ABOUT THIS TASK: The stretch wanted below opens at the line containing "def State.settleAll (s" and closes at the line containing "def pairPois (w". Please return it exactly, with no other lines.

======== SUPPLIED MATERIAL

-- ==== Sys2Proof/Machine/Sign.lean ====
section
/-!
DEFINITION. The matrix instructions as words (R219, R231, R237, R238) and the steps of the matrix engine. Matrix.lean holds
what a completed signing and an operation do.
-/
namespace Sys2Proof.Machine

/-- What every block's end of step brings about, after a step that no warp issued (R232, R359). -/
def State.settleAll (s : State) : State := s.blocks.foldl (fun t b => t.endStep ⟨b.id, 0⟩ 0) s

/-- The poisoned scalar of a scratchpad or tile pair that a matrix word reads (R228, R229, R324), as the format word of its lowest signing lane
tells it. Operand registers carry their poison into the result (R235). -/
def pairPois (w : Warp) (word : MatWord) (act : Mask) : Option Trap :=
  let l := lowestLane act
  let fmt := w.rv l word.c
  let of := fun (lo field : Nat) => if fw fmt lo 2 == 0 || fw fmt lo 2 == 3 || fieldBad field then [] else [field, field + 1]
  ((of 16 word.a ++ of 18 word.b).find? fun n => w.sPois.contains n).map fun n =>
    { cause := causePois, info := BitVec.ofNat 32 (l * 2 ^ 26 + 4 * 2 ^ 23 + n) }
/-- MMA, MMAS and MMAT: the active live lanes sign and block; a set that is not the warp's live lanes traps MTEAM (R231). -/
def signOp (i : Instr) (word : MatWord) (s : State) : Out :=
  issue i s fun c s =>
    if c.act == 0 then .ok s
    else match pairPois c.w word c.act with
    | some t => .trap t
    | none => if (c.w.jset word.j).member != c.w.live then .trap { cause := causeMteam, info := mteamInfo c.ref.num 1 }
    else .ok (c.block s c.act (.sign word))
def matWord (op : Nat) (st : BitVec 2) (j : BitVec 4) (d a b c : BitVec 10) : MatWord :=
  { op := op, d := d.toNat, a := a.toNat, b := b.toNat, c := c.toNat, st := st.toNat, j := j.toNat }
def execMma (h : Hdr) (st : BitVec 2) (j : BitVec 4) (d a b c : BitVec 10) (s : State) : Out :=
  signOp (.mma h st j d a b c) (matWord opMMA st j d a b c) s
def execMmas (h : Hdr) (st : BitVec 2) (j : BitVec 4) (d a b c : BitVec 10) (s : State) : Out :=
  signOp (.mmas h st j d a b c) (matWord opMMAS st j d a b c) s
def execMmat (h : Hdr) (st : BitVec 2) (j : BitVec 4) (d a b c : BitVec 10) (s : State) : Out :=
  signOp (.mmat h st j d a b c) (matWord opMMAT st j d a b c) s

/-- The team of a warp (R11). -/
def Ctx.team (c : Ctx) : Nat := c.ref.num / c.blk.decl.team
/-- MSYNC blocks the active lanes until the operations its team has issued on the stream have completed (R237). -/
def execMsync (h : Hdr) (st : BitVec 2) (s : State) : Out :=
  issue (.msync h st) s fun c s =>
    let ids := (s.ops.filter fun o => o.blk == c.ref.blk && o.team == c.team && o.st == st.toNat).map (·.id)
    .ok (if ids.isEmpty then s else c.block s c.act (.msync ids))
/-- MCHG: the charge of the team's last operation on the stream, when that operation has completed; 0 where there is none
(R238). -/
def execMchg (h : Hdr) (st : BitVec 2) (d : BitVec 10) (s : State) : Out :=
  issue (.mchg h st d) s fun c s =>
    let t := (c.blk.teams[c.team]?).getD { avg := 0, lastOp := [], charge := [], passed := 0 }
    let last := Sparse.get 0 t.lastOp st.toNat
    let held := last != 0 && (s.op? (last - 1)).isSome
    .ok (c.late s (if held then .opCharge (last - 1) else .plain) 0
      (c.lanes.map fun l => (.v l d.toNat, if held then 0 else Sparse.get 0 t.charge st.toNat)))

/-- MATRIX_OP_START: the core's engine starts the operation it grants next (R233, R239). -/
def execMatrixOpStart (core : Nat) (s : State) : Out := .next (s.startOp core)
/-- MATRIX_OP_COMPLETE: an operation lands (R233, R237); a signing held while four were outstanding may then complete (R314). -/
def execMatrixOpComplete (op : Nat) (s : State) : Out := .next ((s.finishOp op).settleAll)

end Sys2Proof.Machine
end

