/-- VMARK (R267): its jobs are complete (R17) and its accesses are performed before the generation rises. -/
def execVmark (h : Hdr) (pd : BitVec 3) (a b : BitVec 7) (s : State) : Out :=
  issue (.vmark h pd a b) s fun c s =>
    if c.act == 0 then .ok s
    else
      let s1 := s.performWarp c.ref .pkg
      let hd := viewHandle (c.w.rs a.toNat)
      let tile := (c.w.rs b.toNat).toNat
      .ok (match s1.desc? c.blk.vf hd with
        | some d =>
          if !d.view && decide (tile < d.tiles) then
            c.late (s1.rise c.blk.vf hd tile d fun _ _ => true) .plain 0 (predWrites c.all pd.toNat true)
          else c.late s1 .plain 0 (predWrites c.all pd.toNat false)
        | none => c.late s1 .plain 0 (predWrites c.all pd.toNat false))
/-- The generation of a group's source tile. -/
def State.sourceGen (s : State) (v : View) (d : Desc) (g : Nat) : Word :=
  match s.desc? v.vf v.master with
  | some m => s.gen v.vf v.master (sourceTile d m g)
  | none => 0
/-- What VSTAMP reads (R268). -/
def State.stampRead (s : State) (vf h g : Nat) (gen : Bool) : Word × Word :=
  match s.viewDesc? vf h with
  | some (v, d) =>
    if !d.hasGroup g then (0, 0x80000000)
    else if gen then (s.sourceGen v d g, 0) else ((v.stamp g).gen, if (v.stamp g).pois then 1 else 0)
  | none => (0, 0x80000000)
/-- VSTAMP (R268). -/
def execVstamp (h : Hdr) (gen : Bool) (d : BitVec 10) (a b : BitVec 7) (s : State) : Out :=
  issue (.vstamp h gen d a b) s fun c s =>
    let x := c.w.rs a.toNat
    let r := s.stampRead c.blk.vf (viewHandle x) (viewGroup x (c.w.rs b.toNat)) gen
    .ok (if c.act == 0 then s
      else c.late s .plain 0 (c.lanes.flatMap fun l => [(.v l d.toNat, r.1), (.v l (d.toNat + 1), r.2)]))
/-- VWAIT (R269). -/
def execVwait (h : Hdr) (all : Bool) (pd : BitVec 3) (a b : BitVec 7) (s : State) : Out :=
  issue (.vwait h all pd a b) s fun c s =>
    if c.act == 0 then .ok s
    else match s.named? c all a b with
      | none => .ok (c.late s .plain 0 (predWrites c.all pd.toNat false))
      | some gs =>
        match s.walkGroups c.blk.vf none gs with
        | .done => .ok ((c.late s .plain 0 (predWrites c.all pd.toNat true)).observe c.ref)
        | .trap g => .trap (groupTrap causeVpois g)
        | .wait w rest => .ok (c.blockRun s (.view pd.toNat c.all w rest))
/-- VREFR (R270): the groups come ahead of the engine's other dirty groups. -/
def execVrefr (h : Hdr) (all : Bool) (pd : BitVec 3) (a b : BitVec 7) (s : State) : Out :=
  issue (.vrefr h all pd a b) s fun c s =>
    if c.act == 0 then .ok s
    else match s.named? c all a b with
      | none => .ok (c.late s .plain 0 (predWrites c.all pd.toNat false))
      | some gs => .ok (c.late (gs.reverse.foldl (fun t x => t.markDirty c.blk.vf x.1 x.2 true) s) .plain 0 (predWrites c.all pd.toNat true))

/-! ### Refresh (R258) -/

/-- What building a group gives: the writes of each step of its commit (R258), or a failure. -/
inductive Build where
  | fault
  | bad
  | ok (steps : List (List (Nat × List Byte)))
  deriving DecidableEq, Repr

================

EXPECTED ANSWER:
def State.settleAll (s : State) : State := s.blocks.foldl (fun t b => t.endStep ⟨b.id, 0⟩ 0) s

/-- The poisoned scalar of a scratchpad or tile pair that a matrix word reads (R228, R229, R324), as the format word of its lowest signing lane
tells it. Operand registers carry their poison into the result (R235). -/
def pairPois (w : Warp) (word : MatWord) (act : Mask) : Option Trap :=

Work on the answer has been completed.